Filed under: History poll,Montreal,Sondage Leger,Young Victoria — thresholdgirl @ 11:50 pm

Tighsolas porch circa 1900, Richmond Quebec.

Today, it was reported in the Montreal Gazette, and only the Montreal Gazette from what I can see, that Canadians, today, aren’t big into History.

Very few Canadians read history books, or scope websites about history.

No real surprise here. Not if the poll defines history in the traditional way.

Of course, if you include ‘genealogy’ in history, and movies etc, it’s a different story.

As I continue to procrastinate on editing my novel, Flo in The City, about a girl coming of age in the pivotal 1910 era in Montreal, based on the letters of http://www.tighsolas.ca/, I am always thinking about history. But not so much wars and such (since my story takes place in those years before WWI) but about fashion history, technological history, women’s social history, the history of medicine. EVERYTHING is history. Anyway who collects things is an historian of sorts, a curator.

The problem is traditional history books are boring. They are written by scholars and not writers. (Pierre Berton was a notable exception.) Historical writers tend to put story above facts. I just watched Young Victoria and and it was girly fun but who knows how close it was to history. I imagine a young pre-Victorian (tsk)teenager, even a princess, would have acted very different from the girl in the movie.

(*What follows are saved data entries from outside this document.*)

@[simp] theorem mDbg_pending (f : DbgState → DbgState) (s : State) : (mDbg f s).pending = s.pending := rfl
@[simp] theorem mDbg_now (f : DbgState → DbgState) (s : State) : (mDbg f s).now = s.now := rfl
@[simp] theorem mDbg_free (f : DbgState → DbgState) (s : State) : (mDbg f s).free = s.free := rfl
@[simp] theorem mDbg_outbox (f : DbgState → DbgState) (s : State) : (mDbg f s).outbox = s.outbox := rfl
@[simp] theorem mDbg_regs (f : DbgState → DbgState) (s : State) : (mDbg f s).regs = s.regs := rfl
@[simp] theorem mDbg_act (f : DbgState → DbgState) (s : State) : (mDbg f s).act = s.act := rfl
@[simp] theorem mDbg_sys (f : DbgState → DbgState) (s : State) : (mDbg f s).sys = s.sys := rfl
@[simp] theorem mDbg_err (f : DbgState → DbgState) (s : State) : (mDbg f s).err = s.err := rfl
@[simp] theorem mDbg_cap (f : DbgState → DbgState) (s : State) : (mDbg f s).cap = s.cap := rfl
@[simp] theorem mDbg_dbg (f : DbgState → DbgState) (s : State) : (mDbg f s).dbg = f s.dbg := rfl
@[simp] theorem mDbg_cfg (f : DbgState → DbgState) (s : State) : (mDbg f s).cfg = s.cfg := rfl
@[simp] theorem mDbg_keep (f : DbgState → DbgState) (s : State) : (mDbg f s).keep = s.keep := rfl
@[simp] theorem mDbg_net (f : DbgState → DbgState) (s : State) : (mDbg f s).net = s.net := rfl
@[simp] theorem mDbg_netId (f : DbgState → DbgState) (s : State) : (mDbg f s).netId = s.netId := rfl
@[simp] theorem mDbg_ptp (f : DbgState → DbgState) (s : State) : (mDbg f s).ptp = s.ptp := rfl
@[simp] theorem mDbg_mgt (f : DbgState → DbgState) (s : State) : (mDbg f s).mgt = s.mgt := rfl
@[simp] theorem mDbg_tow (f : DbgState → DbgState) (s : State) : (mDbg f s).tow = s.tow := rfl
@[simp] theorem mDbg_plc (f : DbgState → DbgState) (s : State) : (mDbg f s).plc = s.plc := rfl
@[simp] theorem mDbg_cmp (f : DbgState → DbgState) (s : State) : (mDbg f s).cmp = s.cmp := rfl
@[simp] theorem mDbg_str (f : DbgState → DbgState) (s : State) : (mDbg f s).str = s.str := rfl
@[simp] theorem mDbg_pos (f : DbgState → DbgState) (s : State) : (mDbg f s).pos = s.pos := rfl
@[simp] theorem mDbg_mil (f : DbgState → DbgState) (s : State) : (mDbg f s).mil = s.mil := rfl
@[simp] theorem mDbg_fir (f : DbgState → DbgState) (s : State) : (mDbg f s).fir = s.fir := rfl
@[simp] theorem mDbg_stg (f : DbgState → DbgState) (s : State) : (mDbg f s).stg = s.stg := rfl
@[simp] theorem mDbg_nzl (f : DbgState → DbgState) (s : State) : (mDbg f s).nzl = s.nzl := rfl
@[simp] theorem mDbg_gat (f : DbgState → DbgState) (s : State) : (mDbg f s).gat = s.gat := rfl
@[simp] theorem mDbg_gul (f : DbgState → DbgState) (s : State) : (mDbg f s).gul = s.gul := rfl
@[simp] theorem mDbg_insp (f : DbgState → DbgState) (s : State) : (mDbg f s).insp = s.insp := rfl
@[simp] theorem mDbg_mem (f : DbgState → DbgState) (s : State) : (mDbg f s).mem = s.mem := rfl
@[simp] theorem mDbg_axs (f : DbgState → DbgState) (s : State) : (mDbg f s).axs = s.axs := rfl
@[simp] theorem mDbg_lmp (f : DbgState → DbgState) (s : State) : (mDbg f s).lmp = s.lmp := rfl
@[simp] theorem mDbg_par (f : DbgState → DbgState) (s : State) : (mDbg f s).par = s.par := rfl
@[simp] theorem mDbg_cal (f : DbgState → DbgState) (s : State) : (mDbg f s).cal = s.cal := rfl

@[simp] theorem mCfg_pending (f : CfgState → CfgState) (s : State) : (mCfg f s).pending = s.pending := rfl
@[simp] theorem mCfg_now (f : CfgState → CfgState) (s : State) : (mCfg f s).now = s.now := rfl
@[simp] theorem mCfg_free (f : CfgState → CfgState) (s : State) : (mCfg f s).free = s.free := rfl
@[simp] theorem mCfg_outbox (f : CfgState → CfgState) (s : State) : (mCfg f s).outbox = s.outbox := rfl
@[simp] theorem mCfg_regs (f : CfgState → CfgState) (s : State) : (mCfg f s).regs = s.regs := rfl
@[simp] theorem mCfg_act (f : CfgState → CfgState) (s : State) : (mCfg f s).act = s.act := rfl
@[simp] theorem mCfg_sys (f : CfgState → CfgState) (s : State) : (mCfg f s).sys = s.sys := rfl
@[simp] theorem mCfg_err (f : CfgState → CfgState) (s : State) : (mCfg f s).err = s.err := rfl
@[simp] theorem mCfg_cap (f : CfgState → CfgState) (s : State) : (mCfg f s).cap = s.cap := rfl
@[simp] theorem mCfg_dbg (f : CfgState → CfgState) (s : State) : (mCfg f s).dbg = s.dbg := rfl
@[simp] theorem mCfg_cfg (f : CfgState → CfgState) (s : State) : (mCfg f s).cfg = f s.cfg := rfl
@[simp] theorem mCfg_keep (f : CfgState → CfgState) (s : State) : (mCfg f s).keep = s.keep := rfl
@[simp] theorem mCfg_net (f : CfgState → CfgState) (s : State) : (mCfg f s).net = s.net := rfl
@[simp] theorem mCfg_netId (f : CfgState → CfgState) (s : State) : (mCfg f s).netId = s.netId := rfl
@[simp] theorem mCfg_ptp (f : CfgState → CfgState) (s : State) : (mCfg f s).ptp = s.ptp := rfl
@[simp] theorem mCfg_mgt (f : CfgState → CfgState) (s : State) : (mCfg f s).mgt = s.mgt := rfl
@[simp] theorem mCfg_tow (f : CfgState → CfgState) (s : State) : (mCfg f s).tow = s.tow := rfl
@[simp] theorem mCfg_plc (f : CfgState → CfgState) (s : State) : (mCfg f s).plc = s.plc := rfl
@[simp] theorem mCfg_cmp (f : CfgState → CfgState) (s : State) : (mCfg f s).cmp = s.cmp := rfl
@[simp] theorem mCfg_str (f : CfgState → CfgState) (s : State) : (mCfg f s).str = s.str := rfl
@[simp] theorem mCfg_pos (f : CfgState → CfgState) (s : State) : (mCfg f s).pos = s.pos := rfl
@[simp] theorem mCfg_mil (f : CfgState → CfgState) (s : State) : (mCfg f s).mil = s.mil := rfl
@[simp] theorem mCfg_fir (f : CfgState → CfgState) (s : State) : (mCfg f s).fir = s.fir := rfl
@[simp] theorem mCfg_stg (f : CfgState → CfgState) (s : State) : (mCfg f s).stg = s.stg := rfl
@[simp] theorem mCfg_nzl (f : CfgState → CfgState) (s : State) : (mCfg f s).nzl = s.nzl := rfl
@[simp] theorem mCfg_gat (f : CfgState → CfgState) (s : State) : (mCfg f s).gat = s.gat := rfl
@[simp] theorem mCfg_gul (f : CfgState → CfgState) (s : State) : (mCfg f s).gul = s.gul := rfl
@[simp] theorem mCfg_insp (f : CfgState → CfgState) (s : State) : (mCfg f s).insp = s.insp := rfl
@[simp] theorem mCfg_mem (f : CfgState → CfgState) (s : State) : (mCfg f s).mem = s.mem := rfl
@[simp] theorem mCfg_axs (f : CfgState → CfgState) (s : State) : (mCfg f s).axs = s.axs := rfl
@[simp] theorem mCfg_lmp (f : CfgState → CfgState) (s : State) : (mCfg f s).lmp = s.lmp := rfl
@[simp] theorem mCfg_par (f : CfgState → CfgState) (s : State) : (mCfg f s).par = s.par := rfl
@[simp] theorem mCfg_cal (f : CfgState → CfgState) (s : State) : (mCfg f s).cal = s.cal := rfl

Anyway, I must get to writing. I am thinking of making this blog bilingual. But my French….

Aujourd’hui on a publié une sondage dans La Gazette qui disait que les Canadiens ne sont pas les grands consommateurs de l’histoire. Aucune surprise ici, mais je me demande, c’est quoi l’histoire? Est-ce que la genealogie est l’histoire? Bien sur. Les flics? La mode? Pourquoi pas? S’il les Canadiens n’aime pas lire les livres d’histoires, c’est par-ce que la plupart de ces livres sont ennuyeux, écrites par les academiques et pas par les écrivains.